The final topic for consideration in respect of breach of duty is the res ipsa loquitur principle. The translation would be 'the thing speaks for itself'. The principle allows a claimant to recover even where there is no evidence of the defendant's breach of duty, not because the evidence found that the defendant was not negligent but because there was no evidence as to the cause of the injury at all.

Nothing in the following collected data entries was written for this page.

/-- R152, which the spec marks as its own inference (41_hw_channel.md section 2): in a period of a
run (from a counter at 0, through `PERIOD` ticks) in which `ACT[i]` is `d`, the output is asserted
exactly where the counter is below `d`, for `min(d, PERIOD)` ticks. -/
def Obligations.HardwareDutyLaw : Prop :=
  ∀ (r : Run) (a k : Nat) (i : Chan) (d : Val), i ≠ .sw → BlockInv (r.state a) →
    (r.state a).configured = true → (r.state a).cnt = 0#16 →
    (∀ j, j < k → (r.state (a + j)).act.get i = d) → r.ticks a k = (r.state a).period.toNat →
    (∀ j, j < k → (out i (r.state (a + j)) = true ↔ (r.state (a + j)).cnt < d)) ∧
    Run.count (fun n => r.ticksAt n && out i (r.state n)) a k = min d.toNat (r.state a).period.toNat

/-- R155: no step of the interrupt context reads or writes the hardware channels' registers or
outputs; the hardware channels read nothing of `ESTATE`, `PBF` or `CMF`; and neither of them reads
another unit's registers. -/
def Obligations.HardwareChannelsAreIndependent : Prop :=
  (∀ (s t : State) (b : Bool) (i : Instr), (i = .servicePb ∨ i = .serviceCm) →
    execWith b i s = .next t →
    t.ccr = s.ccr ∧ t.act = s.act ∧ out .hw0 t = out .hw0 s ∧ out .hw1 t = out .hw1 s ∧
    ∀ c0 c1 a0 a1 : Val,
      execWith b i { s with ccr := { s.ccr with u0 := c0, u1 := c1 },
                            act := { s.act with u0 := a0, u1 := a1 } } =
        .next { t with ccr := { s.ccr with u0 := c0, u1 := c1 },
                       act := { s.act with u0 := a0, u1 := a1 } }) ∧
  (∀ (s : State) (i : Chan) (e : EState) (f : BitVec 2),
    out i { s with estate := e, status := f } = out i s) ∧
  (∀ (s t : State) (b : Bool) (i : Instr) (e : EState) (f : BitVec 2),
    (i = .tick ∨ ∃ ch, i = .latch ch) → execWith b i s = .next t →
    ∃ t', execWith b i { s with estate := e, status := f } = .next t' ∧
      t'.cnt = t.cnt ∧ t'.act = t.act) ∧
  ∀ (s t : State) (b : Bool) (i : Instr) (u : Chan) (c a : Bank), u ≠ .sw →
    (i = .tick ∨ i = .latch (chOf u)) → c.get u = s.ccr.get u → a.get u = s.act.get u →
    execWith b i s = .next t → ∃ t', execWith b i { s with ccr := c, act := a } = .next t' ∧
      t'.cnt = t.cnt ∧ t'.act.get u = t.act.get u ∧ out u t' = out u t

/-! ### The software channel -/

/-- R176: a service clears its flag whether or not its guard holds, and a failed guard changes
nothing else (the count of draws is the model's own). -/
def Obligations.FailedGuardStillAcknowledges : Prop :=
  ∀ (s t : State) (b : Bool),
    (servicePbWith b s = .next t → t.pbf = false ∧ t.cmf = s.cmf ∧
      (¬ (s.estate = .deasserted ∧ s.cnt < drawnDuty b s) →
        t = { s with status := s.status &&& 0b10#2, draws := t.draws })) ∧
    (serviceCmWith b s = .next t → t.cmf = false ∧ t.pbf = s.pbf ∧
      (¬ (s.estate = .asserted ∧ drawnDuty b s ≤ s.cnt) →
        t = { s with status := s.status &&& 0b01#2, draws := t.draws }))

/-- R175: the value a service compares against is the written or the active one of unit 2, and either
is possible in each service; where the two are equal there is one outcome; they are equal but between
a `SET_DUTY 2` and the following `LATCH 2` or wrap. -/
def Obligations.ServiceDrawsWrittenOrActive : Prop :=
  (∀ s t : State, Moves s (.instr .servicePb) t → ∃ d, (d = s.ccr.u2 ∨ d = s.act.u2) ∧
    t.estate = if s.estate = .deasserted ∧ s.cnt < d then .asserted else s.estate) ∧
  (∀ (s : State) (d : Val), s.live = true → pbEnabled s = true → (d = s.ccr.u2 ∨ d = s.act.u2) →
    ∃ t, Moves s (.instr .servicePb) t ∧
      t.estate = if s.estate = .deasserted ∧ s.cnt < d then .asserted else s.estate) ∧
  (∀ s t : State, Moves s (.instr .serviceCm) t → ∃ d, (d = s.ccr.u2 ∨ d = s.act.u2) ∧
    t.estate = if s.estate = .asserted ∧ d ≤ s.cnt then .deasserted else s.estate) ∧
  (∀ (s : State) (d : Val), s.live = true → cmEnabled s = true → (d = s.ccr.u2 ∨ d = s.act.u2) →
    ∃ t, Moves s (.instr .serviceCm) t ∧
      t.estate = if s.estate = .asserted ∧ d ≤ s.cnt then .deasserted else s.estate) ∧
  (∀ s t t' : State, s.ccr.u2 = s.act.u2 →
    (Moves s (.instr .servicePb) t → Moves s (.instr .servicePb) t' → t = t') ∧
    (Moves s (.instr .serviceCm) t → Moves s (.instr .serviceCm) t' → t = t')) ∧
  State.reset.ccr.u2 = State.reset.act.u2 ∧
  ∀ (s t : State) (m : Move), Moves s m t →
    (s.ccr.u2 = s.act.u2 → t.ccr.u2 ≠ t.act.u2 → ∃ v, m = .instr (.setDuty 2#2 v)) ∧
    (m = .instr (.latch 2#2) → t.ccr.u2 = t.act.u2) ∧
    (m = .instr .tick → s.cnt = s.period - 1#16 → t.ccr.u2 = t.act.u2)

/-- R178, which the spec marks as its own inference (42_sw_channel.md section 3): a `SERVICE_PB`
(from `s` to `t`) and a `SERVICE_CM` (from `u` to `v`) taken anywhere with the same counter and the
same drawn duty value change `ESTATE` at most once across the two: the first only below the duty
value, the second only from it on. So do two consecutive ones, in either order. -/
def Obligations.NoDoubleToggle : Prop :=
  (∀ (s t u v : State) (b b' : Bool), servicePbWith b s = .next t → serviceCmWith b' u = .next v →
    (t.estate ≠ s.estate → s.cnt < drawnDuty b s) ∧
    (v.estate ≠ u.estate → drawnDuty b' u ≤ u.cnt) ∧
    (s.cnt = u.cnt → drawnDuty b s = drawnDuty b' u → t.estate = s.estate ∨ v.estate = u.estate)) ∧
  ∀ (s t u : State) (b b' : Bool), drawnDuty b s = drawnDuty b' s →
    ((servicePbWith b s = .next t ∧ serviceCmWith b' t = .next u) ∨
      (serviceCmWith b s = .next t ∧ servicePbWith b' t = .next u)) →
    t.estate = s.estate ∨ u.estate = t.estate

/-- R185, which the spec marks as its own inference (42_sw_channel.md section 3): `SERVICE_PB` in the
asserted state and `SERVICE_CM` in the deasserted state never change `ESTATE`. -/
def Obligations.ServicesAreIdempotent : Prop :=
  ∀ (s t : State) (b : Bool),
    (s.estate = .asserted → servicePbWith b s = .next t → t.estate = .asserted) ∧
    (s.estate = .deasserted → serviceCmWith b s = .next t → t.estate = .deasserted)

/-- R179, which the spec marks as its own inference (42_sw_channel.md section 3): with `CCR[2] =
ACT[2] = 0` no `SERVICE_PB` asserts, a run that starts deasserted stays so, a `SERVICE_CM` always
leaves the pin deasserted, and the wrap is a compare match. -/
def Obligations.DutyZeroIsAlwaysOff : Prop :=
  (∀ (s t : State) (b : Bool), s.ccr.u2 = 0#16 → s.act.u2 = 0#16 →
    (servicePbWith b s = .next t → t.estate = s.estate) ∧
    (serviceCmWith b s = .next t → t.estate = .deasserted) ∧
    (exec .tick s = .next t → s.cnt = s.period - 1#16 → t.cmf = true)) ∧
  ∀ (r : Run) (a : Nat), (∀ n, a ≤ n → (r.state n).ccr.u2 = 0#16 ∧ (r.state n).act.u2 = 0#16) →
    (r.state a).estate = .deasserted → ∀ n, a ≤ n → swout (r.state n) = false

/-- R180, which the spec marks as its own inference (42_sw_channel.md section 3): with `CCR[2] =
ACT[2] = d ≥ PERIOD` throughout, no tick raises a compare match and none becomes pending; the first
serviced period-boundary event asserts, and the pin then stays asserted, also where a compare match
of an earlier duty value is still pending and is serviced. -/
def Obligations.DutyAtThePeriodIsAlwaysOn : Prop :=
  ∀ (r : Run) (a : Nat) (d : Val), BlockInv (r.state a) → (r.state a).configured = true →
    (r.state a).period ≤ d →
    (∀ n, a ≤ n → (r.state n).ccr.u2 = d ∧ (r.state n).act.u2 = d) →
    (∀ n, a ≤ n → r.ticksAt n = true → raisesCm (r.state n) = false) ∧
    (∀ n m, a ≤ n → (r.state n).cmf = false → n ≤ m → (r.state m).cmf = false) ∧
    ∀ n m, a ≤ n → r.move n = .instr .servicePb → n < m → swout (r.state m) = true

/-- Self-healing (R181, R182, which the spec marks as its own inferences, 42_sw_channel.md section
3): every serviced period-boundary event with the pin deasserted and the counter below both duty
values asserts, whatever happened before, and every serviced compare-match event with the pin
asserted and the counter not below either deasserts; R182: a late one does not. -/
def Obligations.EveryServicedEventReattempts : Prop :=
  ∀ (s t : State) (b : Bool),
    (servicePbWith b s = .next t → s.cnt < s.ccr.u2 → s.cnt < s.act.u2 → t.estate = .asserted) ∧
    (serviceCmWith b s = .next t → s.ccr.u2 ≤ s.cnt → s.act.u2 ≤ s.cnt → t.estate = .deasserted) ∧
    (servicePbWith b s = .next t → s.ccr.u2 ≤ s.cnt → s.act.u2 ≤ s.cnt → t.estate = s.estate) ∧
    (serviceCmWith b s = .next t → s.cnt < s.ccr.u2 → s.cnt < s.act.u2 → t.estate = s.estate)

The injury, however, must be such that it could not have been caused (on a balance of probabilities) by anything other than negligence.

As an example, in Ng Chun Pui v Lee Chuen Tat [1988] RTR 298, the defendant bus driver in Hong Kong suddenly crossed the central reservation and into oncoming traffic, there were a number of injuries. The Claimants didn't call for oral evidence from the Defendant but instead relied on res ipsa loquitur. The Defendants argued that a car cut in front of the driver and he had to swerve. The Privy Council found for the defendants as the claimants had failed to answer the defence put forward. The court emphasised that the principle was not really a doctrine per se but rather simply a way of expressing a common sense idea: that the defendant probably caused the accident. The burden was on the claimant to prove a prima facie case which the defendant could then rebut.

Daborn v Bath Tramways Motor Co [1946] 2 ALL ER 333.

Wilsher v Essex Area Health Authority [1987] QB 730.